On the surface, it would seem that the attempt to form a Red-Red-Green coalition failed in Hesse on account of dissenters within the SPD, and in Thuringia on account of fights between the SPD and the Left Party for top staff positions. But in both cases, the Greens were bent on maintaining sufficient distance so that they could emerge unscathed from a Red-Red debacle. The same applies to the Left Party. The confusing statements in Erfurt about who would become minister president were just as detrimental to the formation of a Red-Red-Green government as Lafontaine’s threats to launch a comeback in Saarland. At the end of the election year, doubts have been raised not only about the camp to which the Greens belong, but also about whether the Left Party is really determined to assume a role in government outside the two-way SPD-led alliances that have proven successful in the East.

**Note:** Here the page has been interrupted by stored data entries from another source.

-- ==== Sys2Proof/Machine/RegisterAlu.lean ====
section
/-!
DEFINITION. The register ALU family (41_register_alu.md R90 to R98): `x[D] <- vd op vs; pc <- pc + 1`.
-/

namespace Sys2Proof.Machine

/-- Common to the family (R90): the result goes to `x[D]` (discarded for D = 0) and the pc advances by 1. The operands were
read before any write (R71). -/
def State.regAlu (s : State) (rd : RegIdx) (result : Word) : Result :=
  .next ((s.setReg rd result).advance 1#16)

/-- ADD, add (R91). -/
def execAdd (rd rs : RegIdx) (s : State) : Result :=
  s.regAlu rd (aluAdd (s.reg rd) (s.reg rs))

/-- SUB, subtract (R92). -/
def execSub (rd rs : RegIdx) (s : State) : Result :=
  s.regAlu rd (aluSub (s.reg rd) (s.reg rs))

/-- AND, bitwise and (R93). -/
def execAnd (rd rs : RegIdx) (s : State) : Result :=
  s.regAlu rd (aluAnd (s.reg rd) (s.reg rs))

/-- OR, bitwise inclusive or (R94). -/
def execOr (rd rs : RegIdx) (s : State) : Result :=
  s.regAlu rd (aluOr (s.reg rd) (s.reg rs))

/-- XOR, bitwise exclusive or (R95). -/
def execXor (rd rs : RegIdx) (s : State) : Result :=
  s.regAlu rd (aluXor (s.reg rd) (s.reg rs))

/-- SLL, shift left logical by a signed register amount (R96). -/
def execSll (rd rs : RegIdx) (s : State) : Result :=
  s.regAlu rd (shlL s.shiftEnv (s.reg rd) (s.reg rs))

/-- SRL, shift right logical by a signed register amount (R97). -/
def execSrl (rd rs : RegIdx) (s : State) : Result :=
  s.regAlu rd (shlR s.shiftEnv (s.reg rd) (s.reg rs))

/-- SRA, shift right arithmetic by a signed register amount (R98). -/
def execSra (rd rs : RegIdx) (s : State) : Result :=
  s.regAlu rd (shlA s.shiftEnv (s.reg rd) (s.reg rs))

end Sys2Proof.Machine
end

Better a Twosome than a Threesome

The SPD was long berated for not formulating a position on the Left Party, but in the end it has become clear that the SPD is only partly to blame. A determined shift in its coalition policy alone will not return it to power. For the time being, only one thing is sure: two-way alliances will be formed wherever they are possible.

One model capable of showing how such alliances can work across traditional political boundaries can be seen in Hamburg. The CDU and the Greens have neatly carved up the most important area of responsibility assigned to the federal states: education policy. The Greens got their way in school policy and left universities to their coalition partners. Because of disputes over the coal-fired power station in Moorburg, the revolution that the Greens have unleashed with their six-year elementary school has gone almost unnoticed beyond Hamburg’s borders. This revolution can only be appreciated if one recalls the resistance to reform in the German education system. Even the Americans couldn’t achieve a comparable feat in the postwar period, despite the authority they had as an occupying power.

One lasting change during the election year has been the end of the CSU’s special role. On the evening that party head Horst Seehofer signed the coalition agreement, he forever relinquished his party’s claim to an absolute majority in Bavaria. His historical achievement was to reconcile the CSU with its future as a regional chapter of the CDU.



* This is a play on a famous line from a speech delivered by Willy Brandt on November 10, 1989, the day after the Berlin Wall was opened. Referring to German unification, Brandt said, “Jetzt wächst zusammen was zusammen gehört” (“Now what belongs together grows together.“) – trans.